Since the last time I wrote about The Family Car, a lot has changed.  As I mentioned in the last line of the story in ThisFastLife back in 2017, I had a vision in mind for the car.  Being true to my word, the car is currently undergoing a bit of a transformation.  Before I tell you about all of that, however, I want to give you a little background as to how we arrived at the point where we are now.

In September of 2018, my brother-in-law, Washington, and I took a trip to Berkeley (California) to to visit my parents, and to have some of the most fun we’ve ever had in our lives (we didn’t plan on that, but good company makes any and all activities extraordinarily exciting, and we are both great company…  What can I say?).  One afternoon when my cousins from Fresno were visiting, my lovely mother launched into a tirade about how disgusted she was with The 535i and The fact that it had been sitting motionless on the curb for the past several months.  This tirade included truthful accusations about my father not taking care of the car, and not even driving it around the block—even after multiple AAA calls to get it cranked whenever I visited.  “I’m tired of it, and I don’t want it in front of my house anymore…  I’m selling it!”  Until those last three words (four, if you count the contraction), I had not been stirred to move.  I mean, I had already been down this road with my parents when I purchased another e28 in 2005.  Instead of buying some stranger’s car, I attempted to structure a deal for The Family Car.  Unfortunately, my father would not release the car (even though it had already started to languish under a magnolia tree), so I was forced to quench my 5er thirst with a 1987 535is that I named “Mays” after Dr. Benjamin E. Mays.  I chose that name because the car was Salmon silver over cardinal red, but we’ll talk about that one another time.

At any rate, once my mother made her proclamation about selling our car to a stranger, I went into motion.  Fortunately, my brother in law owns a trucking company, and as he read my mind, he began talking to me about how he could arrange a transporter within hours.  Of course, we needed to get the car to crank before putting it on a trailer, so I called AAA and dropped some more bills on another battery.  Before Washington knew it, we were ridin’, high-sidin’ through the Berkeley hills like I used to do when I was a youngsta.  When this trip was first being conceived, I’d told him, my father in law, and my other brother in law how much I loved where I grew up—I had tried to explain how the roads around my house were an ever-present source of entertainment, but I knew that they couldn’t understand what the hell I was talking about that night we stood around the grill in Wilson, North Carolina.  Uphills, downhills, hairpins, and cliffhangers…  It was all part of what made me who I am, but they didn’t feel me.  Well, once we cranked that 33 year old car up and I smashed off with Washington riding shotgun, I knew that my point of view was soon to be fully realized.  She sounded so good echoing off of the hillside of Grizzly Peak—her voice bouncing off of the trees all through Wildcat Canyon with the sunroof open on that warm, sunny September day.  We laughed, I told stories, got sideways, passed some people, and eventually brought her home.  It was clear that she was not ready to be put out to pasture, so the decision was solidified to send her to Atlanta so she could start a new life.  Without Washington being there, I don’t know if we could have pulled it off within the time frame that we were working with, but he assured me that it was all good.
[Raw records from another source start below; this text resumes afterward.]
/-- A RAM64 does the same with its 64 words: each tier selects by its own part of the address (R88). -/
theorem ram64Tick_eq (m : Eight (Eight Word)) (input : Word) (load : Bit) (a : Vec 6) :
    (ram64Tick m input load a).1 = ram64Get m a ∧
    ∀ b, ram64Get (ram64Tick m input load a).2 b = if load = true ∧ b = a then input else ram64Get m b := by
  obtain ⟨hout, hget⟩ := ramTier_eq (fun c w l => ram8Tick c w l (lowOf a)) m input load (highOf a)
  refine ⟨by rw [ram64Tick, hout, (ram8Tick_eq _ _ _ _).1, ram64Get], fun b => ?_⟩
  rw [ram64Get, ram64Tick, hget, (ram8Tick_eq _ _ _ _).2]
  by_cases hb : highOf b = highOf a <;> simp [ram64Get, eq_iff_high_low, hb]

/-! ## A RAM is an array of words -/

/-- The pseudocode of R86: a call on a bound component `ram m` returns the addressed word of `words m` as it was and, with
load = 1, stores the input there and nowhere else. -/
def IsArrayOfWords {n : Nat} {α : Type} (call : Word → Bit → Vec n → Instr) (ram : α → Instance)
    (words : α → List Word) : Prop :=
  ∀ (s : State) (k : Nat) (m : α) (input : Word) (load : Bit) (a : Vec n), BoundTo s k (ram m) →
    ∃ w m', (words m)[a.toNat]? = some w ∧ TicksTo (call input load a) s k (.word w) (ram m') ∧
      words m' = if load = true then (words m).set a.toNat input else words m

theorem ram8_isArrayOfWords : IsArrayOfWords .ram8 .ram8 ram8Words := by
  intro s n m input load a hs
  obtain ⟨hout, hget⟩ := ram8Tick_eq m input load a
  exact ⟨m.get a, (ram8Tick m input load a).2, Eight.getElem?_toList m a,
    ticksTo_of_tick (fun _ => rfl) hs (by rw [ram8Step, hout]),
    listsWords_store (ram8Words_listsWords m) (ram8Words_listsWords _) hget⟩

theorem ram64_isArrayOfWords : IsArrayOfWords .ram64 .ram64 ram64Words := by
  intro s n m input load a hs
  obtain ⟨hout, hget⟩ := ram64Tick_eq m input load a
  exact ⟨ram64Get m a, (ram64Tick m input load a).2, (ram64Words_listsWords m).2 a,
    ticksTo_of_tick (fun _ => rfl) hs (by rw [ram64Step, hout]),
    listsWords_store (ram64Words_listsWords m) (ram64Words_listsWords _) hget⟩

/-- Settles O29: each register of the tier is the word at its own number. -/
theorem ram8IsAnArrayOfEightWords : Obligations.Ram8IsAnArrayOfEightWords :=
  fun s n m input load a hs => ⟨ram8_isArrayOfWords s n m input load a hs, rfl⟩

/-- Settles O30: the tiers select by `high` and by `low`, which are the two parts of a leaf's number. -/
theorem ram64IsAnArrayOfSixtyFourWords : Obligations.Ram64IsAnArrayOfSixtyFourWords :=
  fun s n m input load a hs => ⟨ram64_isArrayOfWords s n m input load a hs, toNat_eq_high_low a, rfl,
    fun h _ _ hl => getElem?_flatMap_toList m.toList h hl⟩

section Arrays
variable {n : Nat} {α : Type} {call : Word → Bit → Vec n → Instr} {ram : α → Instance} {words : α → List Word}

/-- The frame of an array's call (R37, R86). -/
theorem IsArrayOfWords.frame (h : IsArrayOfWords call ram words) {s t : State} {k : Nat} {m : α} {input : Word}
    {load : Bit} {a : Vec n} (hs : BoundTo s k (ram m)) (ht : exec (call input load a) s = .next t) :
    ∃ m', Memory.find t.components k = some (ram m') ∧
      ∀ j, (load = false ∨ j ≠ a.toNat) → (words m')[j]? = (words m)[j]? := by
  obtain ⟨w, m', -, hticks, hwords⟩ := h s k m input load a hs
  obtain ⟨t', hexec, -, -, hfind⟩ := hticks.next_boundTo hs
  obtain rfl : t' = t := Host.Outcome.next.inj (hexec.symm.trans ht)
  refine ⟨m', hfind, fun j hj => ?_⟩
  rw [hwords]
  cases load with
  | false => simp
  | true =>
    have hne : j ≠ a.toNat := by simpa using hj
    rw [if_pos rfl, List.getElem?_set_ne hne.symm]

/-- A write at `a` and then a read at `b` (R92). -/
theorem IsArrayOfWords.read_after_write (h : IsArrayOfWords call ram words) {s : State} {k : Nat} {m : α}
    (hs : BoundTo s k (ram m)) (v w : Word) (a b : Vec n) :
    ∃ (old : Word) (t t' : State), (words m)[b.toNat]? = some old ∧ exec (call v true a) s = .next t ∧
      exec (call w false b) t = .next t' ∧ t'.outs = t.outs ++ [.word (if b = a then v else old)] := by
  obtain ⟨old, -, hold, -⟩ := h s k m w false b hs
  obtain ⟨_, m', -, hwrite, hwords⟩ := h s k m v true a hs
  obtain ⟨t, hexec, -, ht⟩ := hwrite.next_boundTo hs
  obtain ⟨now, _, hnow, hread, -⟩ := h t k m' w false b ht
  obtain ⟨t', hexec', houts', -⟩ := hread.next_boundTo ht
  rw [hwords, if_pos rfl, getElem?_set_toNat v hold] at hnow
  obtain rfl := Option.some.inj hnow
  exact ⟨old, t, t', hold, hexec, hexec', houts'⟩

end Arrays

/-- Settles O31: it is the frame of an array. -/
theorem aRamCallStoresOnlyAtItsAddress : Obligations.ARamCallStoresOnlyAtItsAddress :=
  ⟨fun _ _ _ _ _ _ _ => ram8_isArrayOfWords.frame, fun _ _ _ _ _ _ _ => ram64_isArrayOfWords.frame⟩

/-- Settles O32: it is what an array reads back. -/
theorem aRamReadReturnsTheLastWriteAtItsAddress : Obligations.ARamReadReturnsTheLastWriteAtItsAddress :=
  ⟨fun _ _ _ v w a b hs => ram8_isArrayOfWords.read_after_write hs v w a b,
    fun _ _ _ v w a b hs => ram64_isArrayOfWords.read_after_write hs v w a b⟩

/-! ## The demultiplexed load -/

theorem getElem?_toList_dmux8wayGate (input : Bit) (sel3 i : Vec 3) :
    (dmux8wayGate input sel3).toList[i.toNat]? = some (if i = sel3 then input else false) := by
  rw [Eight.getElem?_toList, get_dmux8wayGate]

/-- Settles O33: each demultiplexer passes its load to the child its selector numbers, so both pass it to the leaf numbered
by both. -/
theorem exactlyTheAddressedLeafHasItsLoadEnabled : Obligations.ExactlyTheAddressedLeafHasItsLoadEnabled := by
  constructor
  · intro load a h hh
    obtain ⟨i, rfl⟩ : ∃ i : Vec 3, i.toNat = h := exists_toNat_eq hh
    refine ⟨_, getElem?_toList_dmux8wayGate load a i, ?_⟩
    simp [BitVec.toNat_inj, and_comm]
  · intro load a h l hh hl
    obtain ⟨i, rfl⟩ : ∃ i : Vec 3, i.toNat = h := exists_toNat_eq hh
    obtain ⟨j, rfl⟩ : ∃ j : Vec 3, j.toNat = l := exists_toNat_eq hl
    refine ⟨_, _, getElem?_toList_dmux8wayGate load (highOf a) i, getElem?_toList_dmux8wayGate _ (lowOf a) j, ?_⟩
    rw [leaf_eq_address_iff]
    by_cases hj : j = lowOf a <;> simp [hj, and_comm]

end Sys2Proof.Machine
end

section
/-!
PROOFS. The family 44_pc.md: the incrementer (O22), a call of the program counter (O34, O35) and what the call after it
returns (O36).
-/

namespace Sys2Proof.Machine

/-- Settles O22: the record is the one `encode` writes, and adding 1 to a word wraps at 65536. -/
theorem inc16AddsOneAndWraps : Obligations.Inc16AddsOneAndWraps := by
  intro s v
  exact ⟨decodingTheRecordOfACallGivesTheCall (.inc16 v), v + 1#16,
    answers_of_returns rfl (congrArg _ (inc16Function_eq v)), BitVec.toNat_add v 1#16⟩

/-- Settles O34: of the three multiplexers before the register, the one for `reset` has the last word, and the register's
own `load` decides whether that word is kept. -/
theorem pcCommitsInputOrZeroOnlyWithLoad : Obligations.PcCommitsInputOrZeroOnlyWithLoad :=
  fun _ _ _ input load reset inc hs => pc_ticksTo hs input load reset inc
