-- ==== Sys2Proof/Machine/Operands.lean ====
section
/-! DEFINITION. Descriptor words and operands (R241, R243), the address spaces they name (R170, R205, R321), and the reading
and writing of operand elements in every format. -/

namespace Sys2Proof.Machine

/-- Descriptor word i. -/
def Desc.word (d : Desc) (i : Nat) : Word :=
  d.w.getD i 0

/-- Bits [hi:lo] of descriptor word i. -/
def Desc.f (d : Desc) (i hi lo : Nat) : Nat :=
  fld (Desc.word d i) hi lo

/-- Flag bit b of descriptor word i. -/
def Desc.flag (d : Desc) (i b : Nat) : Bool :=
  (Desc.word d i).getLsbD b

/-- Common fields of R241. -/
def Desc.opcode (d : Desc) : Nat := Desc.f d 0 31 24
def Desc.sat (d : Desc) : Bool := Desc.flag d 0 23
def Desc.sr (d : Desc) : Bool := Desc.flag d 0 22
def Desc.ref (d : Desc) : Bool := Desc.flag d 0 21
def Desc.taste (d : Desc) : Bool := Desc.flag d 0 20
def Desc.slot (d : Desc) : Nat := Desc.f d 0 15 0
def Desc.core (d : Desc) : Nat := Desc.f d 1 31 24
def Desc.layer (d : Desc) : Nat := Desc.f d 1 15 0

/-- An operand (R243). -/
structure Opnd where
  tensor : Nat
  fmt : Nat
  mem : Bool
  region : Nat
  addr : Nat
deriving DecidableEq, Repr

/-- The operand whose low word is word i. -/
def Desc.opnd (d : Desc) (i : Nat) : Opnd :=
  { tensor := Desc.f d (i + 1) 31 24, fmt := Desc.f d (i + 1) 23 20, mem := Desc.flag d (i + 1) 19,
    region := Desc.f d (i + 1) 18 13, addr := (Desc.word d i).toNat }

/-- Operands D, A, B, C (R241). -/
def Desc.opD (d : Desc) : Opnd := Desc.opnd d 2
def Desc.opA (d : Desc) : Opnd := Desc.opnd d 4
def Desc.opB (d : Desc) : Opnd := Desc.opnd d 6
def Desc.opC (d : Desc) : Opnd := Desc.opnd d 8

/-- Whether an operand names nothing: TENSOR 0xFF, MEM = 0, ADDR 0 (R253). -/
def Opnd.isNone (o : Opnd) : Bool :=
  o.tensor == 0xFF && !o.mem && o.addr == 0

/-- The operand some bytes further on. -/
def Opnd.at (o : Opnd) (k : Nat) : Opnd :=
  { o with addr := o.addr + k }

/-! ### Core addresses (R170) -/

def localBytes : Nat := 0x300000
def clusterBase : Nat := 0x1000000
def clusterBytes : Nat := 0x800000

/-- Bytes from a core address on. -/
def State.coreRead (s : State) (core addr n : Nat) : List Byte :=
  if addr < localBytes then Mem.read s.store.lstore (core * localBytes + addr) n
  else Mem.read s.store.cstore (core / 8 * clusterBytes + (addr - clusterBase)) n

/-- Bytes written from a core address on. -/
def State.coreWrite (s : State) (core addr : Nat) (bs : List Byte) : State :=
  if addr < localBytes then
    { s with store := { s.store with lstore := Mem.write s.store.lstore (core * localBytes + addr) bs } }
  else
    { s with store := { s.store with
      cstore := Mem.write s.store.cstore (core / 8 * clusterBytes + (addr - clusterBase)) bs } }

/-! ### Regions and bank pairs (R205, R231, R276) -/

/-- The region kinds that are bank pairs: masters (two planes), moments, estimators, error memory. -/
def pairKind (k : Nat) : Bool :=
  k == 3 || k == 4 || k == 5 || k == 6 || k == 0xA

/-- The region's kind and its bytes; an unallocated region is of kind GENERAL and empty. -/
def State.regionKind (s : State) (r : Nat) : Nat :=
  ((s.region r).map (·.kind)).getD 0

def State.regionBytes (s : State) (r : Nat) : Nat :=
  ((s.region r).map (fun x => x.size * 1048576)).getD 0

/-- Bytes of one bank of a pair. -/
def State.bankBytes (s : State) (r : Nat) : Nat :=
  s.regionBytes r / 2

/-- The key of a byte of a region. -/
def gkey (r off : Nat) : Nat := r * 2 ^ 40 + off

/-- The key of a frame of a bank pair. -/
def fkey (r frame : Nat) : Nat := r * 2 ^ 32 + frame

/-- The half that holds the committed copy of a frame. -/
def State.committedHalf (s : State) (r frame : Nat) : Nat :=
  if s.mem.half1.contains (fkey r frame) then 1 else 0

/-- The half an attempt reads: its own write, else the committed copy (R205). -/
def State.attemptHalf (s : State) (r frame : Nat) : Nat :=
  if s.mem.written.contains (fkey r frame) then 1 - s.committedHalf r frame else s.committedHalf r frame

/-- A run of n bytes from off, cut at the 2,048-byte frames of a bank: (frame, offset, length). -/
def pieces (fuel off n : Nat) : List (Nat × Nat × Nat) :=
  match fuel with
  | 0 => []
  | k + 1 =>
    if n = 0 then []
    else
      let m := min n (2048 - off % 2048)
      (off / 2048, off, m) :: pieces k (off + m) (n - m)

/-- Enough pieces for a run of n bytes. -/
def piecesOf (off n : Nat) : List (Nat × Nat × Nat) :=
  pieces (n / 2048 + 2) off n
Later that evening, as I thought about the situation, I couldn’t help but to also think about all of the years that I had wrapped up in knowing and loving that car.  I thought about what it represented to me, and about what I have grown to love most in life.  It was a journey that left automobilia, even though this car stuff rarely ever leaves me.  When I met the woman who would eventually become my wife, I met one of her big sisters almost immediately thereafter.  Davetta, (or, “Dave,” as I began to call her when I found out that her parents thought she was going to be a boy, and had thus named her after my father in law), had a car that she had named with her baby sister’s middle name when I came on the scene.  I thought that was so cool because she had worked hard to get that car, and she put the same effort into attaining and maintaining it as she had at loving her sister.  Over the years, I was lucky to have been taken in by both of my sister in laws, and I will always be grateful for the love that they’ve given me for over two decades. I know you’re probably asking what this has to do with shipping a car, but you have to let me get there on my own road…  Here it is…  Without Dave’s husband being with me when it came time for me to take possession of this car that I had literally grown up with, I don’t know if it would have been feasible to ship it to where I currently live without way more drama.  He was there because she was there, and she was there because my wife was there.  It was a connection of love and life and stories and circumstances that was remarkable to me, and it was a connection that I wanted to forever keep intact amongst our families (and the three generations that we now cover).  For that reason, The Family Car was renamed “Marquetta,” which is my sister in law’s middle name, that evening.  With that in mind, she will forever be cherished and taken care of, just as she has loved her baby sister (and the rest of her family) for all the time that I have known her.  That said, please don’t let all of these lovely sentiments lead to a conversation about the fate of the Mercury Mystique that was named “Lanisha” when I stepped on the scene back in the ’98…  Poor thang!